Our knowledge is stored in memory, classified, at least partially interpreted and ready to be used to predict future outcomes. But how do we know that there is something we don’t know, that something is missing?
I know the basics of how a car engine works, but I ignore the details. I am aware of my ignorance because I cannot provide a full rational explanation of how the engine works. I am also aware that I largely ignore the history of Australia, for instance. But this implies that I know at least that car engines and Australia exist, I acquired that knowledge at some point. I know enough about them to be conscious of my ignorance, even if I cannot be sure of how deep this ignorance is (possibly very deep).
From early in our lives we know that something is missing in us. A part of us or, rather, a missing part. Let’s call it The Void. Where does this knowledge come from? It’s not that we see the shape of a continent and realise we need to fill the gap with facts. It’s more like a feeling of incompleteness. We’re missing a piece (at least). But how do we know this if we did not learn it?
I don’t remember being aware of this hole when I was small. It must have appeared later, which would mean it was acquired or developed, or maybe it was there from the start and I was just unaware of it. And then it was there forever.

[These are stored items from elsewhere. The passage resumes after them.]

-- ==== Sys2Proof/Tests/Slice0.lean ====
section
/-! SUPPORT. Tests, each on words and values taken from the spec: spec/opcode_table.json, the worked examples of the rules
and 95_test_vectors.md. The witnesses at the end meet the hypotheses of the statements. -/

namespace Sys2Proof.Tests

open Machine

set_option Elab.async false

/-! ### Well-formed instructions: each check refuses an ill-formed one -/

/-- 0x17C is K28.5- under NEG (30_encoding.md R91). -/
theorem test_wf_invalidGroup : (Instr.invalidGroup .neg 0x17C#10).wf = false := by decide +kernel
theorem test_wf_invalidGroup_otherRd : (Instr.invalidGroup .pos 0x17C#10).wf = true := by decide +kernel

/-- The IDLE word of 30_encoding.md R82. -/
theorem test_wf_lineErr : (Instr.lineErr .neg 0xD1B46D197C#40).wf = false := by decide +kernel
theorem test_wf_malformedHeader : (Instr.malformedHeader 0x00000F02#32 0 0).wf = false := by decide +kernel
theorem test_wf_malformedHeader_reserved : (Instr.malformedHeader 0x00001F02#32 0 0).wf = true := by decide +kernel
theorem test_wf_csrReserved : (Instr.csrReserved true 0x0C#32 0).wf = false := by decide +kernel
theorem test_wf_csrReserved_readValue : (Instr.csrReserved false 0x14#32 1#32).wf = false := by decide +kernel

/-! ### Decoding: every row, from the table's words -/

/-- The rows legal under NEG in spec/opcode_table.json, part 1 of 3. -/
def wordsNeg0 : List (Nat × Instr) :=
  [(0x0B9, .d0_0neg), (0x0AE, .d1_0neg), (0x0AD, .d2_0neg), (0x363, .d3_0neg), (0x0AB, .d4_0neg), (0x365, .d5_0neg),
   (0x366, .d6_0neg), (0x347, .d7_0neg), (0x0A7, .d8_0neg), (0x369, .d9_0neg), (0x36A, .d10_0neg),
   (0x34B, .d11_0neg), (0x36C, .d12_0neg), (0x34D, .d13_0neg), (0x34E, .d14_0neg), (0x0BA, .d15_0neg),
   (0x0B6, .d16_0neg), (0x371, .d17_0neg), (0x372, .d18_0neg), (0x353, .d19_0neg), (0x374, .d20_0neg),
   (0x355, .d21_0neg), (0x356, .d22_0neg), (0x097, .d23_0neg), (0x0B3, .d24_0neg), (0x359, .d25_0neg),
   (0x35A, .d26_0neg), (0x09B, .d27_0neg), (0x35C, .d28_0neg), (0x09D, .d29_0neg), (0x09E, .d30_0neg),
   (0x0B5, .d31_0neg), (0x279, .d0_1neg), (0x26E, .d1_1neg), (0x26D, .d2_1neg), (0x263, .d3_1neg), (0x26B, .d4_1neg),
   (0x265, .d5_1neg), (0x266, .d6_1neg), (0x247, .d7_1neg), (0x267, .d8_1neg), (0x269, .d9_1neg), (0x26A, .d10_1neg),
   (0x24B, .d11_1neg), (0x26C, .d12_1neg), (0x24D, .d13_1neg), (0x24E, .d14_1neg), (0x27A, .d15_1neg),
   (0x276, .d16_1neg), (0x271, .d17_1neg), (0x272, .d18_1neg), (0x253, .d19_1neg), (0x274, .d20_1neg),
   (0x255, .d21_1neg), (0x256, .d22_1neg), (0x257, .d23_1neg), (0x273, .d24_1neg), (0x259, .d25_1neg),
   (0x25A, .d26_1neg), (0x25B, .d27_1neg), (0x25C, .d28_1neg), (0x25D, .d29_1neg), (0x25E, .d30_1neg),
   (0x275, .d31_1neg), (0x2B9, .d0_2neg), (0x2AE, .d1_2neg), (0x2AD, .d2_2neg), (0x2A3, .d3_2neg), (0x2AB, .d4_2neg),
   (0x2A5, .d5_2neg), (0x2A6, .d6_2neg), (0x287, .d7_2neg), (0x2A7, .d8_2neg), (0x2A9, .d9_2neg), (0x2AA, .d10_2neg),
   (0x28B, .d11_2neg), (0x2AC, .d12_2neg), (0x28D, .d13_2neg), (0x28E, .d14_2neg), (0x2BA, .d15_2neg),
   (0x2B6, .d16_2neg), (0x2B1, .d17_2neg), (0x2B2, .d18_2neg), (0x293, .d19_2neg), (0x2B4, .d20_2neg),
   (0x295, .d21_2neg)]

/-- The rows legal under NEG in spec/opcode_table.json, part 2 of 3. -/
def wordsNeg1 : List (Nat × Instr) :=
  [(0x296, .d22_2neg), (0x297, .d23_2neg), (0x2B3, .d24_2neg), (0x299, .d25_2neg), (0x29A, .d26_2neg),
   (0x29B, .d27_2neg), (0x29C, .d28_2neg), (0x29D, .d29_2neg), (0x29E, .d30_2neg), (0x2B5, .d31_2neg),
   (0x339, .d0_3neg), (0x32E, .d1_3neg), (0x32D, .d2_3neg), (0x0E3, .d3_3neg), (0x32B, .d4_3neg), (0x0E5, .d5_3neg),
   (0x0E6, .d6_3neg), (0x0C7, .d7_3neg), (0x327, .d8_3neg), (0x0E9, .d9_3neg), (0x0EA, .d10_3neg),
   (0x0CB, .d11_3neg), (0x0EC, .d12_3neg), (0x0CD, .d13_3neg), (0x0CE, .d14_3neg), (0x33A, .d15_3neg),
   (0x336, .d16_3neg), (0x0F1, .d17_3neg), (0x0F2, .d18_3neg), (0x0D3, .d19_3neg), (0x0F4, .d20_3neg),
   (0x0D5, .d21_3neg), (0x0D6, .d22_3neg), (0x317, .d23_3neg), (0x333, .d24_3neg), (0x0D9, .d25_3neg),
   (0x0DA, .d26_3neg), (0x31B, .d27_3neg), (0x0DC, .d28_3neg), (0x31D, .d29_3neg), (0x31E, .d30_3neg),
   (0x335, .d31_3neg), (0x139, .d0_4neg), (0x12E, .d1_4neg), (0x12D, .d2_4neg), (0x2E3, .d3_4neg), (0x12B, .d4_4neg),
   (0x2E5, .d5_4neg), (0x2E6, .d6_4neg), (0x2C7, .d7_4neg), (0x127, .d8_4neg), (0x2E9, .d9_4neg), (0x2EA, .d10_4neg),
   (0x2CB, .d11_4neg), (0x2EC, .d12_4neg), (0x2CD, .d13_4neg), (0x2CE, .d14_4neg), (0x13A, .d15_4neg),
   (0x136, .d16_4neg), (0x2F1, .d17_4neg), (0x2F2, .d18_4neg), (0x2D3, .d19_4neg), (0x2F4, .d20_4neg),
   (0x2D5, .d21_4neg), (0x2D6, .d22_4neg), (0x117, .d23_4neg), (0x133, .d24_4neg), (0x2D9, .d25_4neg),
   (0x2DA, .d26_4neg), (0x11B, .d27_4neg), (0x2DC, .d28_4neg), (0x11D, .d29_4neg), (0x11E, .d30_4neg),
   (0x135, .d31_4neg), (0x179, .d0_5neg), (0x16E, .d1_5neg), (0x16D, .d2_5neg), (0x163, .d3_5neg), (0x16B, .d4_5neg),
   (0x165, .d5_5neg), (0x166, .d6_5neg), (0x147, .d7_5neg), (0x167, .d8_5neg), (0x169, .d9_5neg), (0x16A, .d10_5neg),
   (0x14B, .d11_5neg)]

/-- The rows legal under NEG in spec/opcode_table.json, part 3 of 3. -/
def wordsNeg2 : List (Nat × Instr) :=
  [(0x16C, .d12_5neg), (0x14D, .d13_5neg), (0x14E, .d14_5neg), (0x17A, .d15_5neg), (0x176, .d16_5neg),
   (0x171, .d17_5neg), (0x172, .d18_5neg), (0x153, .d19_5neg), (0x174, .d20_5neg), (0x155, .d21_5neg),
   (0x156, .d22_5neg), (0x157, .d23_5neg), (0x173, .d24_5neg), (0x159, .d25_5neg), (0x15A, .d26_5neg),
   (0x15B, .d27_5neg), (0x15C, .d28_5neg), (0x15D, .d29_5neg), (0x15E, .d30_5neg), (0x175, .d31_5neg),
   (0x1B9, .d0_6neg), (0x1AE, .d1_6neg), (0x1AD, .d2_6neg), (0x1A3, .d3_6neg), (0x1AB, .d4_6neg), (0x1A5, .d5_6neg),
   (0x1A6, .d6_6neg), (0x187, .d7_6neg), (0x1A7, .d8_6neg), (0x1A9, .d9_6neg), (0x1AA, .d10_6neg),
   (0x18B, .d11_6neg), (0x1AC, .d12_6neg), (0x18D, .d13_6neg), (0x18E, .d14_6neg), (0x1BA, .d15_6neg),
   (0x1B6, .d16_6neg), (0x1B1, .d17_6neg), (0x1B2, .d18_6neg), (0x193, .d19_6neg), (0x1B4, .d20_6neg),
   (0x195, .d21_6neg), (0x196, .d22_6neg), (0x197, .d23_6neg), (0x1B3, .d24_6neg), (0x199, .d25_6neg),
   (0x19A, .d26_6neg), (0x19B, .d27_6neg), (0x19C, .d28_6neg), (0x19D, .d29_6neg), (0x19E, .d30_6neg),
   (0x1B5, .d31_6neg), (0x239, .d0_7neg), (0x22E, .d1_7neg), (0x22D, .d2_7neg), (0x1E3, .d3_7neg), (0x22B, .d4_7neg),
   (0x1E5, .d5_7neg), (0x1E6, .d6_7neg), (0x1C7, .d7_7neg), (0x227, .d8_7neg), (0x1E9, .d9_7neg), (0x1EA, .d10_7neg),
   (0x1CB, .d11_7neg), (0x1EC, .d12_7neg), (0x1CD, .d13_7neg), (0x1CE, .d14_7neg), (0x23A, .d15_7neg),
   (0x236, .d16_7neg), (0x3B1, .d17_7neg), (0x3B2, .d18_7neg), (0x1D3, .d19_7neg), (0x3B4, .d20_7neg),
   (0x1D5, .d21_7neg), (0x1D6, .d22_7neg), (0x217, .d23_7neg), (0x233, .d24_7neg), (0x1D9, .d25_7neg),
   (0x1DA, .d26_7neg), (0x21B, .d27_7neg), (0x1DC, .d28_7neg), (0x21D, .d29_7neg), (0x21E, .d30_7neg),
   (0x235, .d31_7neg), (0x17C, .k28_5neg), (0x05B, .k27_7neg)]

We know of the existence of The Void through perception. We perceive this hole and we intuit what is inside. In fact, we know it: nothing. Obviously, we act as we would if a hole had suddenly appeared in our garden. After the initial puzzlement, we try to fill it. So we consume facts, store them in our memory in an interpreted manner and try to explain the hole. In our mind, knowledge = security, as it reduces uncertainty and allows to predict the future to a certain degree. We try to use this approach to deal with the Void, to understand it. It doesn’t work.
Understanding comes through being aware of what is. To know exactly what is, the real, the actual, without interpreting it, without condemning or justifying it, is, surely, the beginning of wisdom.
Jiddu Krishnamurti, The First and Last Freedom
The hole, The Unknown, The Void, The Abyss… our main source of frustration and despair. We were so happy in the Garden of Eden, but we ate from the Tree of Wisdom – we acquired a rational mind – and we were expelled from Paradise. So here we are gazing at it, after realising that we cannot fill it with facts, with knowledge. It does stare back at us, as Nietzsche would put it…
What if the hole was an inverted image? What if the hole were real, the known, and everything else, which I have considered the known, were little more than my own projection? The Unknown cannot be known. At best, we can perceive its shape. We are aware of it. We come to terms with it. We let it be.
I want to throw a coin in it. It’s a ridiculous and irrational practice, but I can’t help myself. The coin will not come back. The Void will not care. I will be contaminating the uncanny hole with the quintessence of materialism. It will just absorb it as if nothing had happened. Does it have a bottom? If it does, it is not infinite; if it doesn’t, it is a tunnel. Our need to classify, to understand… we can’t just accept it as it is. Because… how is it? If I am to accept it, what am I actually accepting? An unknown of which I can barely know its existence and part of its contour.
To sit down, to wait and to look attentively is possibly the only thing I can do at this stage. I am going nowhere. What an interesting word nowhere, no-where, now-here.
…your tranquil yes to the changing over
Hermann Hesse, The Seasons of the Soul
into the formless void of the unlimited.